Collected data
● ● ●
theorem State.enterClass_eq (s : State) (r c : Nat) : s.enterClass r c = (s.updR r (fun x => x.enter c)).openCrossings r := rfl

/-- The entered region: its class and its count of changes. -/
theorem State.enterClass_enters (s : State) (r : Nat) {c : Nat} (hc : c ≤ 7) :
    ((s.enterClass r c).rg r).osc.cls.toNat = c ∧ ((s.enterClass r c).rg r).osc.classChanges = (s.rg r).osc.classChanges + 1 := by
  rw [State.enterClass_eq]
  refine State.openCrossings_keeps_rg _ r r (fun x => x.osc.cls.toNat = c ∧ x.osc.classChanges = (s.rg r).osc.classChanges + 1)
    (fun _ _ h => h) ?_
  rw [State.rg_updR_same]
  exact ⟨class_toNat hc, rfl⟩

theorem State.enterClass_opens {s : State} {r d i : Nat} (c : Nat) (hd : d < 4) (hi : neighbour r d = some i)
    (hrun : (s.rg i).osc.running = true) :
    ((s.enterClass r c).rg r).osc.elastic.getLsbD d = true ∧ ((s.enterClass r c).rg i).osc.elastic.getLsbD ((d + 2) % 4) = true := by
  refine State.openCrossings_opens hd hi ?_
  rwa [State.rg_updR_other _ _ _ _ (neighbour_ne hi)]

/-! ### Slower classes only: a region and its neighbours -/

section
variable {s : State} {j n : Nat}

/-- A region that enters a slower class leaves no region in a faster one. -/
theorem State.enterClass_slower {r c : Nat} (hc : c ≤ 7) (hslower : (s.rg r).osc.cls.toNat < c) (h : n ≤ (s.rg j).osc.cls.toNat) :
    n ≤ ((s.enterClass r c).rg j).osc.cls.toNat := by
  rw [State.enterClass_eq]
  refine State.openCrossings_keeps_rg _ r j (fun x => n ≤ x.osc.cls.toNat) (fun _ _ h => h) ?_
  refine State.rg_updR_keeps _ r j _ (fun x => n ≤ x.osc.cls.toNat) (fun hn => ?_) h
  exact hn.trans (hslower.le.trans (class_toNat hc).ge)

theorem State.pull_slower (r : Nat) (lull : Bool) (h : n ≤ (s.rg j).osc.cls.toNat) : n ≤ ((s.pull r lull).rg j).osc.cls.toNat := by
  unfold State.pull
  split
  · exact h
  · next b _ =>
    dsimp only
    split
    · next hslower =>
      have hentered := State.enterClass_slower (classFor_le (b.2 + 2)) hslower.2 h
      have hpulled := State.rg_updR_keeps (s.enterClass r (classFor (b.2 + 2))) r j (fun x => { x with osc := x.osc.setPulled true })
        (fun x => n ≤ x.osc.cls.toNat) (fun h => h) hentered
      split
      · exact hpulled
      · rw [State.rg, State.postModule_rgn, ← State.rg]
        exact State.rg_updR_keeps _ r j _ (fun x => n ≤ x.osc.cls.toNat) (fun h => h) hpulled
    · exact h

theorem State.ripple_slower (lull : Bool) (rings : Nat) (h : n ≤ (s.rg j).osc.cls.toNat) :
    n ≤ ((s.ripple lull rings).rg j).osc.cls.toNat := by
  induction rings generalizing s with
  | zero => exact h
  | succ rings ih =>
    unfold State.ripple
    generalize List.range 144 = l
    exact ih (List.foldlRecOn l _ (motive := fun t : State => n ≤ (t.rg j).osc.cls.toNat) h (fun t ht r _ => State.pull_slower r lull ht))

/-- A ripple of pulls is one of classes: tiles and memories stand. -/
theorem State.ripple_memory (lull : Bool) (rings : Nat) : (s.ripple lull rings).tiles = s.tiles ∧ s.memSame (s.ripple lull rings) := by
  induction rings generalizing s with
  | zero => exact ⟨rfl, rfl, rfl, rfl, rfl, rfl⟩
  | succ rings ih =>
    obtain ⟨htiles, hmem⟩ := ih (s := (List.range 144).foldl (fun t r => t.pull r lull) s)
    unfold State.ripple
    simpa [State.memSame] using And.intro htiles hmem

/-- A region takes a slower class, and no pull makes it faster again (04 R145). -/
theorem State.slowTo_slower {r c : Nat} (lull : Bool) (hc : c ≤ 7) : c ≤ ((s.slowTo r c lull).rg r).osc.cls.toNat := by
  obtain ⟨hcls, -⟩ := s.enterClass_enters r hc
  unfold State.slowTo
  exact State.ripple_slower lull 5 hcls.ge

theorem State.slowTo_memory (r c : Nat) (lull : Bool) : (s.slowTo r c lull).tiles = s.tiles ∧ s.memSame (s.slowTo r c lull) := by
  obtain ⟨htiles, hmem⟩ := State.ripple_memory (s := s.enterClass r c) lull 5
  unfold State.slowTo
  simpa [State.memSame] using And.intro htiles hmem

end

/-! ### A class decision (04 R142-R145) -/

/-- The decision notes whether the region is held below its target (04 T4.11). -/
def State.notePulled (s : State) (r : Nat) : State :=
  s.updR r (fun x => { x with osc := x.osc.setPulled (decide (max (s.rg r).osc.target.toNat (s.rg r).osc.lullClass < s.wantedClass r)) })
● ● ●
## What is needed
When a line in the data contains the string "classes", copy that line.

## Expected answer
/-! ### Slower classes only: a region and its neighbours -/
/-- A ripple of pulls is one of classes: tiles and memories stand. -/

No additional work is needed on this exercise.